Наполненная дождевой водой колея извивалась по-гадючьи, Митя старался в неё не наступать.
Звякали удила. Нивесть откуда дорогу пересекла кудлатая собака и, поджав нагруженный колючками хвост, трусливо нырнула в подсолнухи.
Махнуло рваным рукавом косопузое безголовое чучело.
— Уморился? — приотстала немного сестра. Голубые полукружья таились под её поблекшими глазами, мускулы лица обмякли. Митя удивился, как она постарела.
— Есть хочу! — стесняясь, сказал он, глядя на её забрызганную грязью юбку.
— Потерпи немного, уж скоро дошагаем.
Спины обозников колыхались не в такт, обнаженные головы гнулись, придавленные скорбью.
Узкоплечий казак, неожиданно для всех, отчаянным фальцетом затянул песню:
Атаман, наш атаман-ан...Конвойные словно обрадовались ей и дружно поднесли:
Фуражечка набекрень, Леворверчик на ремень...Худой, с лычками, долго тянул последнюю ноту и оборвался. Далеко замаячил, словно приподнятый на воздух, зеленый купол монастыря.
Пошли знакомые места.
«По нашей улице поведут или по Почтовой?» — думал с тревогой Митя.
Выгон ему показался чересчур широким. Вон и хата с завалинкой.
«По нашей, по нашей, — просиял он, всматриваясь горящими, нетерпеливыми глазами в дворы, — сейчас кого-нибудь из знакомых встречу!»
Бурые от дождя заборы, полувысыхая, линяли под солнцем, на улице стояло томительное безлюдье, Митя оглядывался по сторонам, но нигде ни одной души не было — улица словно вымерла.
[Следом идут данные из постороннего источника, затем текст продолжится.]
-- ==== Sys2Proof/Safety.lean ====
section
/-! DEFINITION. What a good state is: the invariant of rule R30 and the canonical form of the node memory. -/

namespace Sys2Proof.Machine

/-- ST and CODE agree (rule R30, first sentence). -/
def State.codeAgrees {p : Params} (s : State p) : Prop :=
  match s.st with
  | .idle => s.code = .ok
  | .run => s.code = .ok
  | .done => s.code = .ok ∨ s.code = .emptyInput
  | .fault => s.code = .decodeTruncated ∨ s.code = .decodeNoChild ∨ s.code = .degenerateTree ∨ s.code = .badNode

/-- A bit has been consumed since POS was last set to 0, as the record of transfers shows it in a run: START
(a command) and the emission of a symbol set POS to 0, and a stall makes no transfer. -/
def State.bitSinceRoot {p : Params} (s : State p) : Bool :=
  match s.xfers.getLast? with
  | some (.bit _) => true
  | some (.command _) => false
  | some (.symbol _) => false
  | none => false

/-- `c` is a child index of some INT word of NODE. -/
def State.isChild {p : Params} (s : State p) (c : Index p) : Prop :=
  ∃ j : Index p, kind (s.nodeAt j) = .int ∧ (left (s.nodeAt j) = c ∨ right (s.nodeAt j) = c)

/-- The invariant of rule R30. -/
structure State.Inv {p : Params} (s : State p) : Prop where
  /-- ST and CODE agree. -/
  codes : s.codeAgrees
  /-- When ST = IDLE, POS = 0. -/
  idlePos : s.st = .idle → s.pos = 0#p.idxW
  /-- When ST = RUN, `NODE[0]` has kind INT. -/
  runRoot : s.st = .run → kind s.root = .int
  /-- When ST = RUN and no bit has been consumed since POS was last set to 0, POS = 0. -/
  runAtRoot : s.st = .run → s.bitSinceRoot = false → s.pos = 0#p.idxW
  /-- When ST = RUN and a bit has been consumed since then, POS is a child index of an INT word and is not 0. -/
  runBelowRoot : s.st = .run → s.bitSinceRoot = true → s.pos ≠ 0#p.idxW ∧ s.isChild s.pos
  /-- NODE is in canonical form. -/
  memory : s.node.wf = true

end Sys2Proof.Machine
end

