/-- Rule R30: every step keeps the invariant. Two parts of `State.Inv` are the model's choice: the canonical form of
NODE (assumption log 9), and reading from the record of transfers whether a bit has been consumed since POS was last
set to 0 (assumption log 13). -/
def Obligations.StepKeepsTheInvariant : Prop :=
  ∀ s t : State, s.Inv → step s = .next t → t.Inv

/-- The model's choice (assumption log 9), no rule of the spec: NODE is held in a canonical form, and every step keeps it, from any state
whose NODE has it. -/
def Obligations.StepKeepsNodeCanonical : Prop :=
  ∀ s t : State, s.node.wf = true → step s = .next t → t.node.wf = true

/-- What rule R225 says of a sequence of LOADs ("The order of the LOADs among themselves does not matter"), as data:
two writes at different indices commute, a second write at an index replaces the first, and memories with the same
words are equal. The canonical form that makes equal contents equal data is the model's choice (assumption log 9). -/
def Obligations.NodeContentsDetermineTheMemory : Prop :=
  ∀ (p : Params) (m m' : Memory p), m.wf = true → m'.wf = true →
    (∀ (i j : Index p) (v w : NodeWord p), i ≠ j →
      (m.write i.toNat v).write j.toNat w = (m.write j.toNat w).write i.toNat v) ∧
    (∀ (i : Index p) (v w : NodeWord p), (m.write i.toNat v).write i.toNat w = m.write i.toNat w) ∧
    ((∀ a, m.lookup a = m'.lookup a) → m = m')

/-! ### Whole runs -/

/-- Rule R175: `Decode` is total: within `2 * n + 2` passes of its loop it returns, for every node memory, a tree or
not, and every bit sequence. -/
def Obligations.DecodeAlwaysReturns : Prop :=
  ∀ (p : Params) (N : Index p → NodeWord p) (B : List Bool), ∃ r, runDecode N B = some r

/-- Rule R182: which results have consumed every bit, and that none consumes more than there are. -/
def Obligations.BitsLeftInTheSource : Prop :=
  ∀ (p : Params) (N : Index p → NodeWord p) (B : List Bool) (r : Result p), runDecode N B = some r →
    r.taken ≤ B.length ∧
    (r.st = .done ∧ r.code = .ok ∨ r.st = .fault ∧ r.code = .decodeTruncated → r.taken = B.length) ∧
    (kind (N 0#_) ≠ .int → r.taken = 0 ∧ r.syms = [])

/-- Rule R176: a run that finishes gives exactly `Decode` of the node memory it began with and the bits its source
held, whatever the pattern of waiting cycles of the source and busy cycles of the sink. The premise on the source is
the part of rules R60 and R63 that the result needs: what it shows is truthful about the bits it still holds
(assumption log 14). `DutifulRunAgreesAndFinishes` has the rule's own premises. -/
def Obligations.FinishedRunAgreesWithDecode : Prop :=
  ∀ (p : Params) (s t : State p) (B : List Bool) (k : Nat),
    RunInProgress B k s → (coreAt p).run (k + 1) s = .next t → t.isOver = true →
    runDecode s.nodeAt B = some (resultOf s t)
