-- ==== Sys2Proof/Laws/Machine.lean ====
section
/-! SUPPORT. What each shared operation and each step can do, said once: later proofs cite these lemmas instead of
unfolding the definitions. -/

namespace Sys2Proof.Machine

variable {p : Params}

/-! ### The dispatch and the step at the default parameters -/

/-- The host's dispatch is the generic one at the default parameters. -/
theorem exec_eq_execAt (i : Instr) (s : State) : exec i s = execAt i s := by
  cases i <;> rfl

/-- The host's step is the generic one at the default parameters. -/
theorem step_eq_stepAt (s : State) : step s = stepAt s := by
  unfold step stepAt cycle
  simp only [exec_eq_execAt]

/-! ### The effect of an instruction, before the clock edge -/

/-- The state an instruction leaves, before the next cycle's inputs become current. -/
def effect (i : Instr p) (s : State p) : State p :=
  match i with
  | .nop => s.accept .nop
  | .load a d => (s.accept (.load a d)).setNode a d
  | .start => (s.accept .start).startRun
  | .clear => (s.accept .clear).toIdle
  | .empty => s.raiseFault .decodeNoChild
  | .int l r => s.walkInt l r
  | .leaf v => s.walkLeaf v
  | .rsvd3 => s.raiseFault .badNode

/-- Every instruction answers a next state in every state. -/
theorem execAt_eq (i : Instr p) (s : State p) : execAt i s = .next (effect i s).tick := by
  cases i <;> rfl

/-- The next state of a step. -/
def stepNext (s : State p) : State p :=
  if s.now.rst then s.toIdle.tick
  else if s.st = .run then (effect (decodeNode s.fetch) s).tick
  else if s.now.cmdValid then (effect (decodeCommand s.now.cmdWord) s).tick
  else s.tick

/-- Every step answers a next state. -/
theorem stepAt_eq (s : State p) : stepAt s = .next (stepNext s) := by
  unfold stepAt cycle stepNext
  simp only [execAt_eq, State.resetStep]
  split
  · rfl
  · split
    · rfl
    · split <;> rfl

theorem step_eq (s : State) : step s = .next (stepNext s) := by
  rw [step_eq_stepAt, stepAt_eq]

/-- What a step can be: a reset step, a walk step at a node of one of the four kinds, a command step with one of the
four commands, or a cycle in which no command is offered. -/
theorem stepNext_cases (s : State p) :
    (s.now.rst = true ∧ stepNext s = s.toIdle.tick) ∨
    (s.now.rst = false ∧ s.st = .run ∧ kind s.fetch = .empty ∧ stepNext s = (s.raiseFault .decodeNoChild).tick) ∨
    (s.now.rst = false ∧ s.st = .run ∧ kind s.fetch = .int ∧
      stepNext s = (s.walkInt (left s.fetch) (right s.fetch)).tick) ∨
    (s.now.rst = false ∧ s.st = .run ∧ kind s.fetch = .leaf ∧ stepNext s = (s.walkLeaf (sym s.fetch)).tick) ∨
    (s.now.rst = false ∧ s.st = .run ∧ kind s.fetch = .rsvd3 ∧ stepNext s = (s.raiseFault .badNode).tick) ∨
    (s.now.rst = false ∧ s.st ≠ .run ∧ s.now.cmdValid = false ∧ stepNext s = s.tick) ∨
    (s.now.rst = false ∧ s.st ≠ .run ∧ s.now.cmdValid = true ∧ op s.now.cmdWord = .nop ∧
      stepNext s = (s.accept .nop).tick) ∨
    (s.now.rst = false ∧ s.st ≠ .run ∧ s.now.cmdValid = true ∧ op s.now.cmdWord = .load ∧
      stepNext s = ((s.accept (.load (addr s.now.cmdWord) (data s.now.cmdWord))).setNode (addr s.now.cmdWord)
        (data s.now.cmdWord)).tick) ∨
    (s.now.rst = false ∧ s.st ≠ .run ∧ s.now.cmdValid = true ∧ op s.now.cmdWord = .start ∧
      stepNext s = (s.accept .start).startRun.tick) ∨
    (s.now.rst = false ∧ s.st ≠ .run ∧ s.now.cmdValid = true ∧ op s.now.cmdWord = .clear ∧
      stepNext s = (s.accept .clear).toIdle.tick) := by
  unfold stepNext
  cases hr : s.now.rst
  · by_cases hs : s.st = .run
    · cases hk : kind s.fetch <;> simp [hs, hk, decodeNode, effect]
    · cases hv : s.now.cmdValid
      · simp [hs]
      · cases ho : op s.now.cmdWord <;> simp [hs, ho, decodeCommand, effect]
  · simp

/-! ### What the walk of an INT node can do (rule R141) -/

theorem State.walkInt_cases (s : State p) (l r : Index p) :
    (s.now.peek = .wait ∧ s.walkInt l r = s) ∨
    (s.now.peek = .eos ∧ s.walkInt l r = s.raiseFault .decodeTruncated) ∨
    (∃ b, s.now.peek = .bit b ∧ childIndex l r b = 0#p.idxW ∧ s.walkInt l r = (s.bitTake b).raiseFault .decodeNoChild) ∨
    (∃ b, s.now.peek = .bit b ∧ childIndex l r b ≠ 0#p.idxW ∧
      s.walkInt l r = (s.bitTake b).moveTo (childIndex l r b)) := by
  unfold State.walkInt State.descend
  cases s.now.peek with
  | wait => simp
  | eos => simp
  | bit b => by_cases h : childIndex l r b = 0#p.idxW <;> simp [h]

/-! ### What the walk of a LEAF node can do (rule R142) -/

theorem State.walkLeaf_cases (s : State p) (v : Symbol p) :
    ((s.now.peek = .wait ∨ s.now.symReady = false) ∧ s.walkLeaf v = s) ∨
    (∃ b, s.now.peek = .bit b ∧ s.now.symReady = true ∧ s.walkLeaf v = (s.symPut v).moveTo 0#p.idxW) ∨
    (s.now.peek = .eos ∧ s.now.symReady = true ∧ s.walkLeaf v = (s.symPut v).finish .ok) := by
  unfold State.walkLeaf
  cases s.now.peek <;> cases s.now.symReady <;> simp

/-! ### What START can do (rule R125) -/

theorem State.startRun_cases (s : State p) :
    (s.st ≠ .idle ∧ s.startRun = s) ∨
    (s.st = .idle ∧ kind s.root = .empty ∧ s.startRun = (s.moveTo 0#p.idxW).finish .emptyInput) ∨
    (s.st = .idle ∧ kind s.root = .leaf ∧ s.startRun = (s.moveTo 0#p.idxW).raiseFault .degenerateTree) ∨
    (s.st = .idle ∧ kind s.root = .rsvd3 ∧ s.startRun = (s.moveTo 0#p.idxW).raiseFault .badNode) ∨
    (s.st = .idle ∧ kind s.root = .int ∧ s.startRun = (s.moveTo 0#p.idxW).beginRun) := by
  unfold State.startRun
  cases h : s.st <;> cases hk : kind s.root <;> simp

/-! ### Fields that an operation leaves alone -/

@[simp] theorem State.walkInt_node (s : State p) (l r : Index p) : (s.walkInt l r).node = s.node := by
  obtain ⟨-, h⟩ | ⟨-, h⟩ | ⟨b, -, -, h⟩ | ⟨b, -, -, h⟩ := s.walkInt_cases l r <;> simp [h]

@[simp] theorem State.walkInt_inputs (s : State p) (l r : Index p) : (s.walkInt l r).inputs = s.inputs := by
  obtain ⟨-, h⟩ | ⟨-, h⟩ | ⟨b, -, -, h⟩ | ⟨b, -, -, h⟩ := s.walkInt_cases l r <;> simp [h]

@[simp] theorem State.walkLeaf_node (s : State p) (v : Symbol p) : (s.walkLeaf v).node = s.node := by
  obtain ⟨-, h⟩ | ⟨b, -, -, h⟩ | ⟨-, -, h⟩ := s.walkLeaf_cases v <;> simp [h]

@[simp] theorem State.walkLeaf_inputs (s : State p) (v : Symbol p) : (s.walkLeaf v).inputs = s.inputs := by
  obtain ⟨-, h⟩ | ⟨b, -, -, h⟩ | ⟨-, -, h⟩ := s.walkLeaf_cases v <;> simp [h]

@[simp] theorem State.startRun_node (s : State p) : s.startRun.node = s.node := by
  obtain ⟨-, h⟩ | ⟨-, -, h⟩ | ⟨-, -, h⟩ | ⟨-, -, h⟩ | ⟨-, -, h⟩ := s.startRun_cases <;> simp [h]

@[simp] theorem State.startRun_inputs (s : State p) : s.startRun.inputs = s.inputs := by
  obtain ⟨-, h⟩ | ⟨-, -, h⟩ | ⟨-, -, h⟩ | ⟨-, -, h⟩ | ⟨-, -, h⟩ := s.startRun_cases <;> simp [h]

@[simp] theorem State.startRun_xfers (s : State p) : s.startRun.xfers = s.xfers := by
  obtain ⟨-, h⟩ | ⟨-, -, h⟩ | ⟨-, -, h⟩ | ⟨-, -, h⟩ | ⟨-, -, h⟩ := s.startRun_cases <;> simp [h]

/-! ### The bit source as the walker sees it (rule R61) -/

theorem PortIn.peek_wait {x : PortIn p} : x.peek = .wait ↔ x.bitValid = false ∧ x.bitEos = false := by
  unfold PortIn.peek; cases x.bitValid <;> cases x.bitEos <;> simp

theorem PortIn.peek_eos {x : PortIn p} : x.peek = .eos ↔ x.bitValid = false ∧ x.bitEos = true := by
  unfold PortIn.peek; cases x.bitValid <;> cases x.bitEos <;> simp

theorem PortIn.peek_bit {x : PortIn p} {b : Bool} : x.peek = .bit b ↔ x.bitValid = true ∧ x.bitData = b := by
  unfold PortIn.peek; cases x.bitValid <;> cases x.bitEos <;> simp

/-! ### Steps that differ only in this cycle's inputs -/

theorem State.withNow_tick (s : State p) (x : PortIn p) : (s.withNow x).tick = s.tick := rfl

@[simp] theorem State.withNow_fetch (s : State p) (x : PortIn p) : (s.withNow x).fetch = s.fetch := rfl

theorem State.walkInt_withNow {s : State p} {x : PortIn p} (h : x.peek = s.now.peek) (l r : Index p) :
    ((s.withNow x).walkInt l r).tick = (s.walkInt l r).tick := by
  simp only [State.walkInt, State.withNow_now, h]
  cases s.now.peek with
  | wait => rfl
  | eos => rfl
  | bit b => by_cases hc : childIndex l r b = 0#p.idxW <;> simp only [State.descend, hc, if_true, if_false] <;> rfl

theorem State.walkLeaf_withNow {s : State p} {x : PortIn p} (h : x.peek = s.now.peek)
    (hr : x.symReady = s.now.symReady) (v : Symbol p) :
    ((s.withNow x).walkLeaf v).tick = (s.walkLeaf v).tick := by
  simp only [State.walkLeaf, State.withNow_now, h, hr]
  cases s.now.peek <;> cases s.now.symReady <;> rfl

theorem State.startRun_withNow (s : State p) (x : PortIn p) :
    ((s.withNow x).accept .start).startRun.tick = (s.accept .start).startRun.tick := by
  have hr : ((s.withNow x).accept .start).root = s.root := rfl
  have hr' : (s.accept .start).root = s.root := rfl
  simp only [State.startRun, hr, hr', State.accept_st, State.withNow_st]
  cases s.st with
  | idle => cases kind s.root <;> rfl
  | run => rfl
  | done => rfl
  | fault => rfl

/-- A step looks at `rst`, at the command port outside RUN, at the bit source at INT and LEAF, and at `sym_ready` at
LEAF; two states that differ in other inputs only make the same step. -/
theorem stepNext_withNow {s : State p} {x : PortIn p} (hrst : x.rst = s.now.rst)
    (hcmd : s.st ≠ .run → x.cmdValid = s.now.cmdValid ∧ (s.now.cmdValid = true → x.cmdWord = s.now.cmdWord))
    (hpeek : s.st = .run → kind s.fetch = .int ∨ kind s.fetch = .leaf → x.peek = s.now.peek)
    (hsym : s.st = .run → kind s.fetch = .leaf → x.symReady = s.now.symReady) :
    stepNext (s.withNow x) = stepNext s := by
  simp only [stepNext, State.withNow_now, State.withNow_st, State.withNow_fetch, hrst]
  by_cases h1 : s.now.rst = true
  · simp only [h1, if_true]; rfl
  · by_cases h2 : s.st = .run
    · simp only [h1, h2, if_true]
      cases hk : kind s.fetch <;> simp only [decodeNode, hk, effect]
      · rfl
      · exact State.walkInt_withNow (hpeek h2 (.inl hk)) _ _
      · exact State.walkLeaf_withNow (hpeek h2 (.inr hk)) (hsym h2 hk) _
      · rfl
    · obtain ⟨h3, h4⟩ := hcmd h2
      by_cases h5 : s.now.cmdValid = true
      · simp only [h1, h2, h3, h4 h5, h5, if_false, if_true]
        cases ho : op s.now.cmdWord <;> simp only [decodeCommand, ho, effect]
        · rfl
        · rfl
        · exact State.startRun_withNow s x
        · rfl
      · simp only [h1, h2, h3, h5, if_false]; rfl

end Sys2Proof.Machine
end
Вот семешницын двор, с утоптанной возле ворот площадкой, здесь он постоянно обыгрывал соседских ребят в альчики.
На Сашкиных воротах, изображая флаг, качалось молочное байковое одеяло. Сам Хорьков, по-видимому, только что прибивавший одеяло, стоял с лестницей на плечах. Заметив пленных, он быстро скрылся в воротах и вскоре появился, держа за хвост сплюснутую дохлую кошку. Его ушастая голова торчала на туловище, как глобус на подножке. Обождав обозников, он раскрутил кошку, прицеливаясь в середину кучи, но швырнул неудачно и чуть не выбил из седла гололобого. Тот повернул коня, догнал испуганного Хорькова и остервенело начал полосовать его плетью: Сашкин отец еле добежал до ворот.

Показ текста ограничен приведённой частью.